É só pensar como seria idealizar consumo consciente, uma das propostas do desenvolvimento sustentável, em um sistema em que se baseava no consumo excessivo? As últimas décadas do século XX e os tempos atuais, simbolizaram a "era dos descartáveis", que representa um dos maiores avanços do comércio, de forma que hoje em dia, praticamente tudo pode ser produzido e empacotado em uma embalagem para ser comercializado e consumido em qualquer situação. É claro que todo esse avanço tem um custo, que no caso seriam os resíduos gerados por isso, tornando o plástico um dos maiores problemas ambientais do século XXI.


Enfim...

O marketing verde ou qualquer outro termo referente a isto, se define na utilização de iniciativas ambientais de alguma forma para se promover uma determinada marca ou objeto de consumo, pode ser utilizado tanto em um comercial como em um programa ambiental descrito em um rótulo ou propaganda.

Fonte: Página dos Malvados

Não é necessário ir longe para se citar exemplos, correndo o risco de ser esquartejado, triturado e jogado no rio, citarei algumas destas "ambientalmente corretas" empresas (lembrando que praticamente todas as empresas citadas tem áreas enormes em suas páginas na Internet, intituladas "sustentabilidade", nas quais expressam bem detalhadamente seu amor pela natureza):

- VALE s.a. (antigamente conhecida como vale do rio doce): sem dúvida a maior empresa de extração mineral do Brasil, e uma grande multi-nacional. Possui diversos programas sociais no país, incluindo apoio a cultura e programas de educação ambiental. Porém é tão somente uma das maiores devastadoras de áreas naturais no brasil, as áreas utilizadas pela VALE, tanto no estado de MG quanto do PA, são exemplos bizarros de danos ambientais totalmente irreparáveis. Caso um dia a VALE vá a falência, tenho certeza que nunca a esqueceremos, pelas marcas deixadas no território brasileiro.

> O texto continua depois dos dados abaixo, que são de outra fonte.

-- ==== Sys2Proof/Tests/Slice0.lean ====
section
/-! SUPPORT. Tests: words written out from the spec's encoding, ill-formed terms that the check refuses, and for each
statement a state and operands that meet its hypotheses. -/

set_option Elab.async false

namespace Sys2Proof.Tests

open Sys2Proof.Machine Sys2Proof.Claims

/-! ### Ill-formed terms, one for each check -/

theorem test_wf_load_order : (Instr.lddReg 1 2 3 .acq .none).wf = false ∧ (Instr.lddReg 1 2 3 .rel .device).wf = false := by decide
theorem test_wf_store_order : (Instr.stdReg 1 2 3 .rel .none).wf = false ∧ (Instr.stdReg 1 2 3 .acq .device).wf = false := by decide
theorem test_wf_atomic_order : (Instr.amoAdd 1 2 3 .plain .gang true).wf = false := by decide
theorem test_wf_select_mask : (Instr.vsel 1 2 3 0).wf = false ∧ (Instr.vcomp 1 2 0).wf = false := by decide
theorem test_wf_tag : (Instr.vtag 1 5).wf = false := by decide
theorem test_wf_narrow_load : (Instr.vldn 1 2 3 0 .fp16 .f32).wf = false ∧ (Instr.vldns 1 2 3 4 .fp16 .f32).wf = false := by decide
theorem test_wf_narrow_store : (Instr.vstn 1 2 3 0 .fp16 .rne).wf = false := by decide
theorem test_wf_host_write : (Instr.hostMemWrite 63 [1, 2]).wf = false ∧ (Instr.hostMemWrite 0 []).wf = false := by decide
theorem test_wf_host_read : (Instr.hostMemRead 63 2).wf = false ∧ (Instr.hostMemRead 0 0).wf = false := by decide
theorem test_wf_peer_line : (Instr.peerLineFillOrWriteBack 1 none).wf = false ∧
    (Instr.peerLineFillOrWriteBack 0 (some [1])).wf = false := by decide

/-! ### Decoding: one word for each instruction that has one, field by field (R129 to R137) -/

theorem test_decode_integer : ∀ p ∈ ([
    (0b000001_00011_10001_01001_00000000000, .add 3 17 9),
    (0b000001_00011_10001_01001_00000000001, .sub 3 17 9),
    (0b000001_00011_10001_01001_00000000010, .mul 3 17 9),
    (0b000001_00011_10001_01001_00000000011, .mulh 3 17 9),
    (0b000001_00011_10001_01001_00000000100, .mulhu 3 17 9),
    (0b000001_00011_10001_01001_00000000101, .div 3 17 9),
    (0b000001_00011_10001_01001_00000000110, .divu 3 17 9),
    (0b000001_00011_10001_01001_00000000111, .rem 3 17 9),
    (0b000001_00011_10001_01001_00000001000, .remu 3 17 9),
    (0b000001_00011_10001_01001_00000001001, .and 3 17 9),
    (0b000001_00011_10001_01001_00000001010, .or 3 17 9),
    (0b000001_00011_10001_01001_00000001011, .xor 3 17 9),
    (0b000001_00011_10001_01001_00000001100, .shl 3 17 9),
    (0b000001_00011_10001_01001_00000001101, .shr 3 17 9),
    (0b000001_00011_10001_01001_00000001110, .sra 3 17 9),
    (0b000001_00011_10001_01001_00000001111, .slt 3 17 9),
    (0b000001_00011_10001_01001_00000010000, .sltu 3 17 9),
    (0b000001_00011_10001_01001_00000010001, .min 3 17 9),
    (0b000001_00011_10001_01001_00000010010, .max 3 17 9),
    (0b000001_00011_10001_01001_00000010011, .minu 3 17 9),
    (0b000001_00011_10001_01001_00000010100, .maxu 3 17 9),
    (0b000001_00011_10001_0000000000010101, .clz 3 17),
    (0b000001_00011_10001_0000000000010110, .ctz 3 17),
    (0b000001_00011_10001_0000000000010111, .popc 3 17)] : List (Nat × Instr)), decode p.1 = .ok p.2 := by decide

- SOUZA CRUZ: empresa de cigarros, a qual financia vários programas de educação ambiental, promove o comercial de que toda sua produção é 100% sustentável, além de divulgar seu parque ambiental. Não precisa-se comentar muito sobre esta, a qual é uma empresa que se baseia no vício do consumidor e comercializa uma das drogas mais viciantes do mundo. Eu garanto que a fumaça produzida pelos cigarros tanto pro fumante traz grandes transtornos para os habitantes da terra.

- PETROBRÁS: empresa a qual é responsável pela produção e comércio dos produtos que têm causado os maiores danos ambientais da atualidade, derivados do petróleo, como combustíveis, plástico, borrachas para diversas finalidades, solventes entre outros. Além de ser responsável pelos maiores desastres ambientais que já ocorreram no Brasil, esta empresa expressa que seu lema é sustentabilidade. Pelo meu ver é a empresa que possui o maior número de projetos ambientais que eu já vi, muito provavelmente justificado pela enorme renda anual desta empresa, a qual tem a maior renda do Brasil.




Concluindo...

A idéia desta postagem foi apresentar o que se define por Marketing Verde e o que tem por tráz dele. Isso tudo na tentativa de sensibilizar as pessoas de que o mercado é extremamente cruel, e que só há alguns tipos de iniciativas ambientalistas, porque é interessante para o mercado.
Esta temática terá continuação, numa próxima postagem de tema "consumo consciente".